* Brief: Copy out every line of the data where the word "look" is found.

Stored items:

##############################

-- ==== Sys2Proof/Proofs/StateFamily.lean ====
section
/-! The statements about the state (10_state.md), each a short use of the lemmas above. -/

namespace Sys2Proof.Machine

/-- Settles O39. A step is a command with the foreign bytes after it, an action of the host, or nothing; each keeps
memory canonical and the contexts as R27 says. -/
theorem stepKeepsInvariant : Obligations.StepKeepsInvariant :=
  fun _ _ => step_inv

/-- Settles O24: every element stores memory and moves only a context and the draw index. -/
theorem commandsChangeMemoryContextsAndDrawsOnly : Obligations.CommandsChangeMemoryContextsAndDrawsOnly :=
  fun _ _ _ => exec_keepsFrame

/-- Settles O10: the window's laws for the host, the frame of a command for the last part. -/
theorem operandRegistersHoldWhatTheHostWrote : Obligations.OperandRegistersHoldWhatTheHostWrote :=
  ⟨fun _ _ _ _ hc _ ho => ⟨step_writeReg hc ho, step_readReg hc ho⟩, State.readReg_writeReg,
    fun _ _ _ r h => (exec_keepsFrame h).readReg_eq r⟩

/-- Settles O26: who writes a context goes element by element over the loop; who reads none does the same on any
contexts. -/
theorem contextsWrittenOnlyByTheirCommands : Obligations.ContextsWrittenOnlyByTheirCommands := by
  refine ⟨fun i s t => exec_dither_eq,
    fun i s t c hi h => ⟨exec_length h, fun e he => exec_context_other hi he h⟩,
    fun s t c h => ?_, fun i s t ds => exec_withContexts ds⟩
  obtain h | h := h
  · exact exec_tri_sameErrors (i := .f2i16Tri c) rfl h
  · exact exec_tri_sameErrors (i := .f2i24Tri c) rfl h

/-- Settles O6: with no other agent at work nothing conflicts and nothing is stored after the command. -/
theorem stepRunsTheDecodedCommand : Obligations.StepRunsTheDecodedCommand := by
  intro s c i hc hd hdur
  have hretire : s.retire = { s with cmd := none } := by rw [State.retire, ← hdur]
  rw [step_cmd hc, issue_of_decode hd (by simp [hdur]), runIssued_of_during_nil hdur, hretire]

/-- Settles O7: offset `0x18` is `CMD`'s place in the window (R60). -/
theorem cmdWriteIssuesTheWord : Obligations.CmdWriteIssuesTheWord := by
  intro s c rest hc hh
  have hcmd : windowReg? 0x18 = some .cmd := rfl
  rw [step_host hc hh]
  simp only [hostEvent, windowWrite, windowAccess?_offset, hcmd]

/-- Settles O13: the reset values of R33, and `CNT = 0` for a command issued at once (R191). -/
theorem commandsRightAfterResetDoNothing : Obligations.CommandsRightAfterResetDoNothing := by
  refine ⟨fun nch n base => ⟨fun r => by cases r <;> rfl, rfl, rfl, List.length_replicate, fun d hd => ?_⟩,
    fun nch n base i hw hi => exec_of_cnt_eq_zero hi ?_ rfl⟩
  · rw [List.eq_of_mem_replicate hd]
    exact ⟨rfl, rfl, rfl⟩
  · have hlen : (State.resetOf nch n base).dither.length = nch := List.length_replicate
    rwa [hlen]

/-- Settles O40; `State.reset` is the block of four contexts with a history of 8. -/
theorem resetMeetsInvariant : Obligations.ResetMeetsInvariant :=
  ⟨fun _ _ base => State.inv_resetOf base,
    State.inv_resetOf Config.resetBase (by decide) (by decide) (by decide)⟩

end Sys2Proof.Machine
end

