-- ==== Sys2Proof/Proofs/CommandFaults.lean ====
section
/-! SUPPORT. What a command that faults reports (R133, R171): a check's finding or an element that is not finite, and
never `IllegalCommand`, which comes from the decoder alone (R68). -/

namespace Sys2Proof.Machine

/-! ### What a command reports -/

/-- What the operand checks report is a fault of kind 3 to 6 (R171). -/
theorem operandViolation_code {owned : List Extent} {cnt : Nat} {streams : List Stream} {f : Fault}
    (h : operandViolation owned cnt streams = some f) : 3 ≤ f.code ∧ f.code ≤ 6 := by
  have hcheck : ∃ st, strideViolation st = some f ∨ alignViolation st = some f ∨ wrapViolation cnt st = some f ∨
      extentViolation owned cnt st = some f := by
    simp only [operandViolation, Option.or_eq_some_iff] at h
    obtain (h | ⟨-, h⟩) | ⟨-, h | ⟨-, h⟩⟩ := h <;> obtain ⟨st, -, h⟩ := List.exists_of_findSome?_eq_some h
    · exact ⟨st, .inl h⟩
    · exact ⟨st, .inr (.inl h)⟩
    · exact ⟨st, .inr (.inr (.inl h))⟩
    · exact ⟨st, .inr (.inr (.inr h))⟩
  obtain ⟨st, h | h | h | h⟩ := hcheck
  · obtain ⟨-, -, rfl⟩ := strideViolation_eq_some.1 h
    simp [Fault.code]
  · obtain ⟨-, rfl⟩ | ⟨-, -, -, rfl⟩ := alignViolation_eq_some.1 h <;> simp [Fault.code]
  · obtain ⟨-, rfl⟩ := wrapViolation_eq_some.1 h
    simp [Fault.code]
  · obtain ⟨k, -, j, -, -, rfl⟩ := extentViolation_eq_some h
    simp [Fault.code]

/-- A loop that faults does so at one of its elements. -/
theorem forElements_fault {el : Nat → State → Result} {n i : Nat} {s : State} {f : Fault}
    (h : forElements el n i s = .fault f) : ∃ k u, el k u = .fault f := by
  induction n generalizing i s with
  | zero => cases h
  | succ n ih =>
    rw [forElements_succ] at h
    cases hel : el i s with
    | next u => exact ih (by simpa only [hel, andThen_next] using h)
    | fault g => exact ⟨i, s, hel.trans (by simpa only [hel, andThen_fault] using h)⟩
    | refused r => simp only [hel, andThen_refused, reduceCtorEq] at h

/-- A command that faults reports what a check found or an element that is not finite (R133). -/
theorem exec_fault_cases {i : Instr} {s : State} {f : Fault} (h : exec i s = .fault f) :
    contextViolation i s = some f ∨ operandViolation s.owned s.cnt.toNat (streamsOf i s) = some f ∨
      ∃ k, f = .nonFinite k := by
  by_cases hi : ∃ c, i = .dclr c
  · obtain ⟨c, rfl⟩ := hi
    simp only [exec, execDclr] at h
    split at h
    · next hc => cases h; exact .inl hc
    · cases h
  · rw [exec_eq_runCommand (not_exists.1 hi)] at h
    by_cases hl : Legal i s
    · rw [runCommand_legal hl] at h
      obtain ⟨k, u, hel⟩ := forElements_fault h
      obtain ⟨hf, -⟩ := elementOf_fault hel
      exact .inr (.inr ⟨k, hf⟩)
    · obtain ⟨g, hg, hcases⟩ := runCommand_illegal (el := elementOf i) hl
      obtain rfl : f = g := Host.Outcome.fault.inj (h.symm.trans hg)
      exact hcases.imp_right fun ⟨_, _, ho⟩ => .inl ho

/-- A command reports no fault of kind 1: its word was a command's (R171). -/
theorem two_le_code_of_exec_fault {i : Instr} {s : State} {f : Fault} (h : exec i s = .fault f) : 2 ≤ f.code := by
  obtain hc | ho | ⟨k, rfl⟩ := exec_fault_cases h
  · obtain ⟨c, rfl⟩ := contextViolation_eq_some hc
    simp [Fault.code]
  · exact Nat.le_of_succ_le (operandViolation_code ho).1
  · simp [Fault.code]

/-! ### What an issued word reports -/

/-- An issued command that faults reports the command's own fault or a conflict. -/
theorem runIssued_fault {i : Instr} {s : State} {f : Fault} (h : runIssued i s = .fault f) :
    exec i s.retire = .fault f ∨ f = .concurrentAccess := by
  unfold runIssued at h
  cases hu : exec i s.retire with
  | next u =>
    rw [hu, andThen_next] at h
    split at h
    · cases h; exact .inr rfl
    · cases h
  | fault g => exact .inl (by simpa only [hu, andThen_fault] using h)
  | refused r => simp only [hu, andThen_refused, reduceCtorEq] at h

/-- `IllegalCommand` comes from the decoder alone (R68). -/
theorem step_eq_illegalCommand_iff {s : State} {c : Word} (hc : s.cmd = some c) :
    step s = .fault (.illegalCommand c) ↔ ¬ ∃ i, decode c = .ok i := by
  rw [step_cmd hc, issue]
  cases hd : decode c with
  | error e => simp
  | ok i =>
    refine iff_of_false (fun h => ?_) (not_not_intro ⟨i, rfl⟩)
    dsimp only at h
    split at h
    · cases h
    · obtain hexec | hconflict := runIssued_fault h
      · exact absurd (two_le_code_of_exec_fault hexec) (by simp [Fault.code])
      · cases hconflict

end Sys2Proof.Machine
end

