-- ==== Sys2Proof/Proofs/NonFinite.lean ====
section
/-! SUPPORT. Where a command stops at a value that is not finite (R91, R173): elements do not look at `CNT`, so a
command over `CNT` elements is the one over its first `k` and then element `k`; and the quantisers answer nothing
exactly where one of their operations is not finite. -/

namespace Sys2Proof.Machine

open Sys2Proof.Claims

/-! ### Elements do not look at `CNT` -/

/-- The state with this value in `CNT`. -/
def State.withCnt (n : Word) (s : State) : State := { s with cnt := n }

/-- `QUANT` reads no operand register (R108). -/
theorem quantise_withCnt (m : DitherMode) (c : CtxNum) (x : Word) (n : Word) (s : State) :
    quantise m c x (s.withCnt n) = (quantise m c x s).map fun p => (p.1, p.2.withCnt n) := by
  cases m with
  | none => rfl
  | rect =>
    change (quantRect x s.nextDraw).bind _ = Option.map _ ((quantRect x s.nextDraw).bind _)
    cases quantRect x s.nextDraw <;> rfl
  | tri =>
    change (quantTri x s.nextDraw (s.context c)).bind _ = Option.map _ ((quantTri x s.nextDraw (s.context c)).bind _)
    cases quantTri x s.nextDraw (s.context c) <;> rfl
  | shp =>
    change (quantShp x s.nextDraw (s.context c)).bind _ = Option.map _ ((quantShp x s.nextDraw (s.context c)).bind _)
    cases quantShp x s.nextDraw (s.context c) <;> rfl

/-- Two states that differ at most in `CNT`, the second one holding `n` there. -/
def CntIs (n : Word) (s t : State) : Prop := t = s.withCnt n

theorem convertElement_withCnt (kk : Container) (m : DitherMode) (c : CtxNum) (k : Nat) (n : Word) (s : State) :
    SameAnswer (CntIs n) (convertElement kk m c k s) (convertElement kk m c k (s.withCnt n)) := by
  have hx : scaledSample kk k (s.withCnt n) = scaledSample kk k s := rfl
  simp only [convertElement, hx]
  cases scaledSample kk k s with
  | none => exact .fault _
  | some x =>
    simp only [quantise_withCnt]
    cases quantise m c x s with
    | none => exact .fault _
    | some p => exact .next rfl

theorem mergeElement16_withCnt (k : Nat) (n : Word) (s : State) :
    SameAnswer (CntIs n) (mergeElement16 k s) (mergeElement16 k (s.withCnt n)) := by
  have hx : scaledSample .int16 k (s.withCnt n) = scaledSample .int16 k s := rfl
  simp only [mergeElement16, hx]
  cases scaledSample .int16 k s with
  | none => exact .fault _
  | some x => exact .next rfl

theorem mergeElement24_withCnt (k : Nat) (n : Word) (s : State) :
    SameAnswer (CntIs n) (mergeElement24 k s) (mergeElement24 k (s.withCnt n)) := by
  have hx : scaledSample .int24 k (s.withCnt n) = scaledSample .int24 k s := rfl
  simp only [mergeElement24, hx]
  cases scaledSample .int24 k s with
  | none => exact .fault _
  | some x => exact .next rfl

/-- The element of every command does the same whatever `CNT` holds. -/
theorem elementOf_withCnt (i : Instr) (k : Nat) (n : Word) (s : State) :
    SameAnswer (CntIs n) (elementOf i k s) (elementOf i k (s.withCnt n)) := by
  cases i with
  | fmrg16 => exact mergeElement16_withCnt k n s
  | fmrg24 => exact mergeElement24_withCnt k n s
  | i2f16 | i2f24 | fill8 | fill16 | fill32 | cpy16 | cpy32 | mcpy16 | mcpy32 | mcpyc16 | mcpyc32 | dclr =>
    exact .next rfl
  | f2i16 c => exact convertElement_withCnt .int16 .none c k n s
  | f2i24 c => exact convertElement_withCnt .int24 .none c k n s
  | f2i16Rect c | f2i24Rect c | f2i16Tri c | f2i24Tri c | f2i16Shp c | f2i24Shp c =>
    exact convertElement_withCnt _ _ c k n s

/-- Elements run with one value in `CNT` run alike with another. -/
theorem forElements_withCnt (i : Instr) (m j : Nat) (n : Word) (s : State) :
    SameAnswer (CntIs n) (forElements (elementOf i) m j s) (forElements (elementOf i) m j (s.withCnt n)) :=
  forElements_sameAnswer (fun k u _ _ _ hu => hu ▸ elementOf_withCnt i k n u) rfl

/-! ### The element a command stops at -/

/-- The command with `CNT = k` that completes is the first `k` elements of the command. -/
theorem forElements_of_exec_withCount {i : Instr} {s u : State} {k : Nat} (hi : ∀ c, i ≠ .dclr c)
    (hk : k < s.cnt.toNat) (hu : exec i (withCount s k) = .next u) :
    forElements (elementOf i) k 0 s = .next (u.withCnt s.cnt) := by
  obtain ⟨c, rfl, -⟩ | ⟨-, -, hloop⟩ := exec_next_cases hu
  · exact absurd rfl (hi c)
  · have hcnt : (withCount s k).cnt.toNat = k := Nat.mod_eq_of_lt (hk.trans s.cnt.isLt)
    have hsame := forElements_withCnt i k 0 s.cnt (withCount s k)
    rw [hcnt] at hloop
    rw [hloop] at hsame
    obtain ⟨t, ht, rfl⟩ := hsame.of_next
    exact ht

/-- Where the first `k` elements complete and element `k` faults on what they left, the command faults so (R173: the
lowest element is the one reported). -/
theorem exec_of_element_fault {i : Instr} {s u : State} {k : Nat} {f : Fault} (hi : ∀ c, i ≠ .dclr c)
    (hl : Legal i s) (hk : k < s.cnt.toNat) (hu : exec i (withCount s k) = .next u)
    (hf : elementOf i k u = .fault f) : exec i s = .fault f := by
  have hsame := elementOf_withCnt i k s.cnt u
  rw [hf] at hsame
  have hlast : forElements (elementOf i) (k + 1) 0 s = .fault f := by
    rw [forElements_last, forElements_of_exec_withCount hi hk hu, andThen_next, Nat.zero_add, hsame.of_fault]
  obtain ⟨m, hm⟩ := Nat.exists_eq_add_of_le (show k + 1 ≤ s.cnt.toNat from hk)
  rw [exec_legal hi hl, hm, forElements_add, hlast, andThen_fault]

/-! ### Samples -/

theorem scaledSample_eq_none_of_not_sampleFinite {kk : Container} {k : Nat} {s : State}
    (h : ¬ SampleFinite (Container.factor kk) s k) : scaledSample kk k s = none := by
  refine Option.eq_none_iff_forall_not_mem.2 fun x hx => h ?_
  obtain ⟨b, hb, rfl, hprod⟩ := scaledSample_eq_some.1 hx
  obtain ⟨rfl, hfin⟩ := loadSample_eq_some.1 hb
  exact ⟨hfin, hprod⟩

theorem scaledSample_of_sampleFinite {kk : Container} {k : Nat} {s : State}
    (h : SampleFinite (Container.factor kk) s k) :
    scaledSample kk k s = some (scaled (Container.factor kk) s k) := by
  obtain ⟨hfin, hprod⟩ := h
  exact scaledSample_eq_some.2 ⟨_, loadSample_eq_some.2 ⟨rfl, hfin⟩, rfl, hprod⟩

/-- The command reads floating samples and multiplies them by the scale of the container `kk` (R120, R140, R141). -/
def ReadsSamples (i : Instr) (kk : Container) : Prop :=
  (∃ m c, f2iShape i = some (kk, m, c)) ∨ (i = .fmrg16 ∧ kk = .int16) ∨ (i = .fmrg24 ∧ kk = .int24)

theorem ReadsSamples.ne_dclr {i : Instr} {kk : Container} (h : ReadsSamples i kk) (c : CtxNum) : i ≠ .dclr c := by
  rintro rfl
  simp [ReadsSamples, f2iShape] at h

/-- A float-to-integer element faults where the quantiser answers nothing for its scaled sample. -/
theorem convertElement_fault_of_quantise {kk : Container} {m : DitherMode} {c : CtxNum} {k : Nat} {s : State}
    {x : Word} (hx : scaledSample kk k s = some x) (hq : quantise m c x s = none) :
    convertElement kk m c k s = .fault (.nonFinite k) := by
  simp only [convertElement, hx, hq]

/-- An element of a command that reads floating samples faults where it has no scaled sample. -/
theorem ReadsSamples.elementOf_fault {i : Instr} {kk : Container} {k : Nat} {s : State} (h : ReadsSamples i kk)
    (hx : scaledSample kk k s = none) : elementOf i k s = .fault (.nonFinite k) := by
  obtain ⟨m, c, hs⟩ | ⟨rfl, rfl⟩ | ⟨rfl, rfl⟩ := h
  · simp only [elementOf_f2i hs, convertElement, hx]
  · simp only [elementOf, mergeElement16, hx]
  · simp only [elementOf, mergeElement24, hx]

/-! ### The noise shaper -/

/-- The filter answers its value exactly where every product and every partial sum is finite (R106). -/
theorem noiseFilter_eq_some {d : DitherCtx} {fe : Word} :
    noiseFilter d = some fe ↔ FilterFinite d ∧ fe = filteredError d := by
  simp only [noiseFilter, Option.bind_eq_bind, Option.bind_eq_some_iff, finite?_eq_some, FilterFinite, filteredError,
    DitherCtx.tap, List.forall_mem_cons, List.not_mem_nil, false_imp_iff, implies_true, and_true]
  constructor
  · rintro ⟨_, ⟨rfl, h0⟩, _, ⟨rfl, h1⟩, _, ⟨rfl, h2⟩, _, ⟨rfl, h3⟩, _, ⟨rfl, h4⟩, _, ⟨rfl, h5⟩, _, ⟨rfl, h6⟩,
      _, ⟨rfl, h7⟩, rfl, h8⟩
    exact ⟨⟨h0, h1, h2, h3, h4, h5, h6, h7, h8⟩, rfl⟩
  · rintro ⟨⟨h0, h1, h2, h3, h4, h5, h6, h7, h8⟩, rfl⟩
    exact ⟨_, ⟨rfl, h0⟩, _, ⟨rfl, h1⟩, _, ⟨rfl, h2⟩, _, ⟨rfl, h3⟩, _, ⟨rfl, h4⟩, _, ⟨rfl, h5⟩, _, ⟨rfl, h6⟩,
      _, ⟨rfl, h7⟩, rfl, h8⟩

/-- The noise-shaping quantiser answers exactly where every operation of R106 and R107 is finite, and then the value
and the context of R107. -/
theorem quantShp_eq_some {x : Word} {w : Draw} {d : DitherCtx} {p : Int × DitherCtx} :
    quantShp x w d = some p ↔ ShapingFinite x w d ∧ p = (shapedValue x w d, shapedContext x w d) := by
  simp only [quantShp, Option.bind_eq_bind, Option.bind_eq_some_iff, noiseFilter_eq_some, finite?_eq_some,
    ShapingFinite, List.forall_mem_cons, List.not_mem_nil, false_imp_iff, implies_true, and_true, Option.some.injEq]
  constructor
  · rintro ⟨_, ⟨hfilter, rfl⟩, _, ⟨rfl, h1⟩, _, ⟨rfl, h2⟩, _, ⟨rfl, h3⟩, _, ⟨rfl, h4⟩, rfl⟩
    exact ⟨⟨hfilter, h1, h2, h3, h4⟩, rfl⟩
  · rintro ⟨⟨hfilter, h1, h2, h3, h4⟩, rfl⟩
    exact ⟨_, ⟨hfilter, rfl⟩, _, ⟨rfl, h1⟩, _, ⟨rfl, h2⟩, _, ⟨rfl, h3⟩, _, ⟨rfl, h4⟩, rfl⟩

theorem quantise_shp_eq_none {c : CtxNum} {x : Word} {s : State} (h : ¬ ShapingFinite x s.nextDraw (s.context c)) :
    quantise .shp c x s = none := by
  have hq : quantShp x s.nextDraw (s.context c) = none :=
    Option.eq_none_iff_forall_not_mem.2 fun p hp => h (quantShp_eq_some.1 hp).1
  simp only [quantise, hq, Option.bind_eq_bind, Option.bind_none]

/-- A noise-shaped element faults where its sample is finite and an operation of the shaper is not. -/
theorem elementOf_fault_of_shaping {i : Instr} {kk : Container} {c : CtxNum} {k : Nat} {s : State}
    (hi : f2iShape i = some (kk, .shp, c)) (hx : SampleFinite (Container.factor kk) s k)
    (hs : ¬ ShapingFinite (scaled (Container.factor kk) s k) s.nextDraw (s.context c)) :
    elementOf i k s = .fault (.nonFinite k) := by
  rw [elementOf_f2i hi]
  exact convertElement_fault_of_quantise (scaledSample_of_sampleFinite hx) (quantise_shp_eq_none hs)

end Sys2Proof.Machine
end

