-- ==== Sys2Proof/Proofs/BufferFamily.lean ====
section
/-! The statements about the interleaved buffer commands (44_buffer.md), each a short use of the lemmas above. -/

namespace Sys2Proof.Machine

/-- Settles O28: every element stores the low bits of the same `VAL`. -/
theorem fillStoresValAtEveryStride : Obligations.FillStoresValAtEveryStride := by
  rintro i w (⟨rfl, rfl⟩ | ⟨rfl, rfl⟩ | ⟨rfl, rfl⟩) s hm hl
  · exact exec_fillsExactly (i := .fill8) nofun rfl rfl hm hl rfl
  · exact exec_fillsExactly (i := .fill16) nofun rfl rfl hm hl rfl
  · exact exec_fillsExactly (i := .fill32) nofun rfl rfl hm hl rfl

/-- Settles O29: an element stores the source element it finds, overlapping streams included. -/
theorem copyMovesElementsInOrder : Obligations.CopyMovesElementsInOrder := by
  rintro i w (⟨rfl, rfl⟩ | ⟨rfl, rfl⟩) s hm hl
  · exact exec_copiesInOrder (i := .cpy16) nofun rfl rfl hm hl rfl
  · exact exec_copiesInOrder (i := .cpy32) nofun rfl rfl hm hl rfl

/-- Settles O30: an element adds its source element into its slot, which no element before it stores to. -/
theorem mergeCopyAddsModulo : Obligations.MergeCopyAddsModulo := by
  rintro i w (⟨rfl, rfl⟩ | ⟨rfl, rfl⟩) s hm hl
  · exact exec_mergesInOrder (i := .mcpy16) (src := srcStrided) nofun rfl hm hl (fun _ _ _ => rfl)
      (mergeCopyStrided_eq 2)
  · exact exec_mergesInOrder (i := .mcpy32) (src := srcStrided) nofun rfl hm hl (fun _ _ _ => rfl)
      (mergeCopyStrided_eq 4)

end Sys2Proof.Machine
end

##############################

* Problem solution:
/-! SUPPORT. Where a command stops at a value that is not finite (R91, R173): elements do not look at `CNT`, so a
/-! ### Elements do not look at `CNT` -/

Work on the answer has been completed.